What we see here is the following sequence of events: 1) Three log lines (actually many more, but I only kept the last three) from crl-storer, showing it storing some of the CRLs generated by crl_test.go's first run of crl-updater 2) Two log lines from the RA and akamai-purger corresponding to the revocation that crl_test.go does between its two CRL generation cycles 3) Five log lines from crl-updater and crl-storer showing the creation of this single CRL with shardIdx 9 and crlNumber ...77... 4) Three log lines (again many more, but I kept only the first three) from crl-storer, showing it storing some of the CRLs generated by crl_test.go's second run of crl-updater

We know that the log lines in (3) came from the normal instance of crl-updater started by the integration test environment's start.py, because the log lines show up at all. All of the crl-updater log lines created by crl_test.go get captured by the test runner and only printed if something goes wrong (this is why the crl-storer log lines in (1) and (4) aren't interleaved with corresponding crl-updater logs).

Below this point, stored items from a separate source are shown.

-- ==== Sys2Proof/Certificates/Slice0/Obligations.lean ====
section
/-! DEFINITION. The statements for the provers: what each family of words and of device steps does, by the rules of spec/. -/

open Sys2Proof Sys2Proof.Machine

/-! ### Words that compute in registers (R190 to R203) -/

namespace Sys2Proof.Machine

/-- An integer word of a group at the other width needs even pairs (R73); a steward takes any register. -/
def State.pairOk (s : State) (w : Nat) (r : BitVec 6) : Prop := s.me.sid = 0 ∨ w = 32 ∨ r.toNat % 2 = 0

/-- Bits of `x` below bit `w`, counted. -/
def onesBelow (w x : Nat) : Nat := ((List.range w).filter (fun i => x.testBit i)).length

/-- Bit i of `x` moved to bit w - 1 - i. -/
def mirrored (w x : Nat) : Nat := ((List.range w).map (fun i => if x.testBit i then 2 ^ (w - 1 - i) else 0)).sum

/-- The leading 0 bits of `x` at width `w`. -/
def leadingZeros (w x : Nat) : Nat := if x = 0 then w else w - 1 - Nat.log2 x

end Sys2Proof.Machine

/-- R190, three-address forms: in each active lane d takes the function of a, b and, for `IMAD`, the old d, modulo 2^W, W the natural
width; 2 cycles, 4 for the products (R183). Nothing else changes but the result under way. -/
def Claims.IntegerThreeAddress : Prop :=
  ∀ (s : State) (d a b : BitVec 6) (g : BitVec 1),
    let W := s.natW
    let x := s.opN W a
    let y := s.opN W b
    let z := s.opN W d
    GivesReg (.iadd d a b g) s 2 W d (s.lanes g) (fun l => asReg W (x l + y l)) ∧
    GivesReg (.isub d a b g) s 2 W d (s.lanes g) (fun l => asRegI W ((x l : Int) - y l)) ∧
    GivesReg (.imul d a b g) s 4 W d (s.lanes g) (fun l => asReg W (x l * y l)) ∧
    GivesReg (.imad d a b g) s 4 W d (s.lanes g) (fun l => asReg W (x l * y l + z l)) ∧
    GivesReg (.and d a b g) s 2 W d (s.lanes g) (fun l => asReg W (x l &&& y l)) ∧
    GivesReg (.or d a b g) s 2 W d (s.lanes g) (fun l => asReg W (x l ||| y l)) ∧
    GivesReg (.xor d a b g) s 2 W d (s.lanes g) (fun l => asReg W (x l ^^^ y l))

namespace Sys2Proof.Machine

/-- R190, unary forms at one width: what each function gives for an operand. -/
def UnaryResults (s : State) (w : Nat) (d a : BitVec 6) (g : BitVec 1) (mov not iabs popc clz brev : Instr) : Prop :=
  let x := s.opN w a
  GivesReg mov s 2 w d (s.lanes g) (fun l => asReg w (x l)) ∧
  GivesReg not s 2 w d (s.lanes g) (fun l => asReg w (2 ^ w - 1 - x l)) ∧
  GivesReg iabs s 2 w d (s.lanes g) (fun l => asRegI w |s.opI w a l|) ∧
  GivesReg popc s 2 w d (s.lanes g) (fun l => asReg w (onesBelow w (x l))) ∧
  GivesReg clz s 2 w d (s.lanes g) (fun l => asReg w (leadingZeros w (x l))) ∧
  GivesReg brev s 2 w d (s.lanes g) (fun l => asReg w (mirrored w (x l)))

end Sys2Proof.Machine

/-- R190, unary forms at both widths; an odd register of a pair raises `ILLEGAL_OP` (R73). -/
def Claims.IntegerUnary : Prop :=
  ∀ (s : State) (d a : BitVec 6) (g : BitVec 1),
    UnaryResults s s.natW d a g (.mov d a g) (.not d a g) (.iabs d a g) (.popc d a g) (.clz d a g) (.brev d a g) ∧
    (s.pairOk s.otherW d ∧ s.pairOk s.otherW a →
      UnaryResults s s.otherW d a g (.movOw d a g) (.notOw d a g) (.iabsOw d a g) (.popcOw d a g) (.clzOw d a g) (.brevOw d a g)) ∧
    (¬(s.pairOk s.otherW d ∧ s.pairOk s.otherW a) →
      ∀ i ∈ [Instr.movOw d a g, .notOw d a g, .iabsOw d a g, .popcOw d a g, .clzOw d a g, .brevOw d a g], IllegalIn i s)

namespace Sys2Proof.Machine

/-- R190, two-address minimum, maximum and high product at one width, the product in `lat` cycles. -/
def TwoAddressResults (s : State) (w lat : Nat) (d a : BitVec 6) (g : BitVec 1) (iminI iminN imaxI imaxN imulhI imulhN : Instr) :
    Prop :=
  let x := s.opN w d
  let y := s.opN w a
  let xi := s.opI w d
  let yi := s.opI w a
  GivesReg iminI s 2 w d (s.lanes g) (fun l => asRegI w (min (xi l) (yi l))) ∧
  GivesReg iminN s 2 w d (s.lanes g) (fun l => asReg w (min (x l) (y l))) ∧
  GivesReg imaxI s 2 w d (s.lanes g) (fun l => asRegI w (max (xi l) (yi l))) ∧
  GivesReg imaxN s 2 w d (s.lanes g) (fun l => asReg w (max (x l) (y l))) ∧
  GivesReg imulhI s lat w d (s.lanes g) (fun l => asRegI w (xi l * yi l / 2 ^ w)) ∧
  GivesReg imulhN s lat w d (s.lanes g) (fun l => asReg w (x l * y l / 2 ^ w))

end Sys2Proof.Machine

/-- R190, two-address forms at both widths: d takes the function of d and a; products of the other width take 6 cycles. -/
def Claims.IntegerTwoAddress : Prop :=
  ∀ (s : State) (d a : BitVec 6) (g : BitVec 1),
    let w := s.otherW
    let x := s.opN w d
    let y := s.opN w a
    TwoAddressResults s s.natW 4 d a g (.iminI d a g) (.iminN d a g) (.imaxI d a g) (.imaxN d a g) (.imulhI d a g) (.imulhN d a g) ∧
    (s.pairOk w d ∧ s.pairOk w a →
      TwoAddressResults s w 6 d a g (.iminIOw d a g) (.iminNOw d a g) (.imaxIOw d a g) (.imaxNOw d a g) (.imulhIOw d a g)
        (.imulhNOw d a g) ∧
      GivesReg (.iaddOw d a g) s 2 w d (s.lanes g) (fun l => asReg w (x l + y l)) ∧
      GivesReg (.isubOw d a g) s 2 w d (s.lanes g) (fun l => asRegI w ((x l : Int) - y l)) ∧
      GivesReg (.imulOw d a g) s 6 w d (s.lanes g) (fun l => asReg w (x l * y l)) ∧
      GivesReg (.andOw d a g) s 2 w d (s.lanes g) (fun l => asReg w (x l &&& y l)) ∧
      GivesReg (.orOw d a g) s 2 w d (s.lanes g) (fun l => asReg w (x l ||| y l)) ∧
      GivesReg (.xorOw d a g) s 2 w d (s.lanes g) (fun l => asReg w (x l ^^^ y l))) ∧
    (¬(s.pairOk w d ∧ s.pairOk w a) →
      ∀ i ∈ [Instr.iminIOw d a g, .iminNOw d a g, .imaxIOw d a g, .imaxNOw d a g, .imulhIOw d a g, .imulhNOw d a g, .iaddOw d a g,
        .isubOw d a g, .imulOw d a g, .andOw d a g, .orOw d a g, .xorOw d a g], IllegalIn i s)

namespace Sys2Proof.Machine

/-- The combined immediate of R78 as an integer: 6 bits, or 25 with the literal of an `IMX`, in two's complement. -/
def State.immInt (s : State) (i : BitVec 6) : Int :=
  match s.ctx.lit with
  | some l => lowInt 25 true (l.toNat * 64 + i.toNat)
  | none => lowInt 6 true i.toNat

/-- R190 and R192, immediate forms at one width, the product in `lat` cycles. -/
def ImmediateResults (s : State) (w lat : Nat) (d i : BitVec 6) (g : BitVec 1)
    (movi iadd imul and or xor iminI imaxI iminN imaxN : Instr) : Prop :=
  let x := s.opN w d
  let xi := s.opI w d
  let v := s.immInt i
  let n := (v % 2 ^ w).toNat
  GivesReg movi s 2 w d (s.lanes g) (fun _ => asRegI w v) ∧
  GivesReg iadd s 2 w d (s.lanes g) (fun l => asRegI w (x l + v)) ∧
  GivesReg imul s lat w d (s.lanes g) (fun l => asRegI w (x l * v)) ∧
  GivesReg and s 2 w d (s.lanes g) (fun l => asReg w (x l &&& n)) ∧
  GivesReg or s 2 w d (s.lanes g) (fun l => asReg w (x l ||| n)) ∧
  GivesReg xor s 2 w d (s.lanes g) (fun l => asReg w (x l ^^^ n)) ∧
  GivesReg iminI s 2 w d (s.lanes g) (fun l => asRegI w (min (xi l) v)) ∧
  GivesReg imaxI s 2 w d (s.lanes g) (fun l => asRegI w (max (xi l) v)) ∧
  GivesReg iminN s 2 w d (s.lanes g) (fun l => asReg w (min (x l) n)) ∧
  GivesReg imaxN s 2 w d (s.lanes g) (fun l => asReg w (max (x l) n))

end Sys2Proof.Machine

/-- R190 and R192, immediate forms at both widths: d takes the function of d and the combined immediate of R78. -/
def Claims.IntegerImmediate : Prop :=
  ∀ (s : State) (d i : BitVec 6) (g : BitVec 1),
    ImmediateResults s s.natW 4 d i g (.movi d i g) (.iaddImm d i g) (.imulImm d i g) (.andImm d i g) (.orImm d i g) (.xorImm d i g)
      (.iminIImm d i g) (.imaxIImm d i g) (.iminNImm d i g) (.imaxNImm d i g) ∧
    (s.pairOk s.otherW d →
      ImmediateResults s s.otherW 6 d i g (.moviOw d i g) (.iaddImmOw d i g) (.imulImmOw d i g) (.andImmOw d i g) (.orImmOw d i g)
        (.xorImmOw d i g) (.iminIImmOw d i g) (.imaxIImmOw d i g) (.iminNImmOw d i g) (.imaxNImmOw d i g)) ∧
    (¬s.pairOk s.otherW d →
      ∀ x ∈ [Instr.moviOw d i g, .iaddImmOw d i g, .imulImmOw d i g, .andImmOw d i g, .orImmOw d i g, .xorImmOw d i g,
        .iminIImmOw d i g, .imaxIImmOw d i g, .iminNImmOw d i g, .imaxNImmOw d i g], IllegalIn x s)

So this is just an instance of the integration tests getting unlucky. The crl_test.go integration test raced against the normal semi-random execution of the normal crl-updater, and lost the race.

This does beg the question: why does the CRL uploaded by the normal continuous instance of crl-updater have a slightly larger (i.e. later, since our CRL numbers are just timestamps) number than the one created by crl_test.go's batch process? I think this is simply because there's some delay between the batch process selecting its time and actually doing the work, and there's much less delay in the continuous case. So the continuous process updated one shard in the gap between the batch process picking its time/number and getting around to updating that same shard.

The only real solution I've thought of so far is "don't run crl-updater in continuous mode in the integration test environment". I don't love this idea, because it means that we lose coverage of crl-updater in ./t.sh --start-py, which is legitimately useful. But aside from that, including crl-updater in startservers isn't getting us much, since the only consequence of it going awry is a few log lines, no test failures.

Does anyone have other ideas for how to prevent crl-updater continuous from racing against crl-updater batch in this test?

jsha commented 1 month ago

Your analysis makes sense. The difference between those two timestamps is 20ms, which is on the order of thread scheduling overhead.

The unwritten(?) assumption of crl-updater is that it is never competing with another instance of crl-updater, and we're violating that assumption in our integration tests.

One way to start meeting that assumption would be to split the config into crl-updater-continuous.json and crl-updater-batch.json, and have them be responsible for disjoint sets of issuers.

aarongable commented 1 month ago

We could do that if we had one covering RSA and the other covering ECDSA. Otherwise we don't have a way to guarantee that the cert which crl_test.go issues-and-revokes would be issued by the issuer which crl-updater-batch.json is responsible for.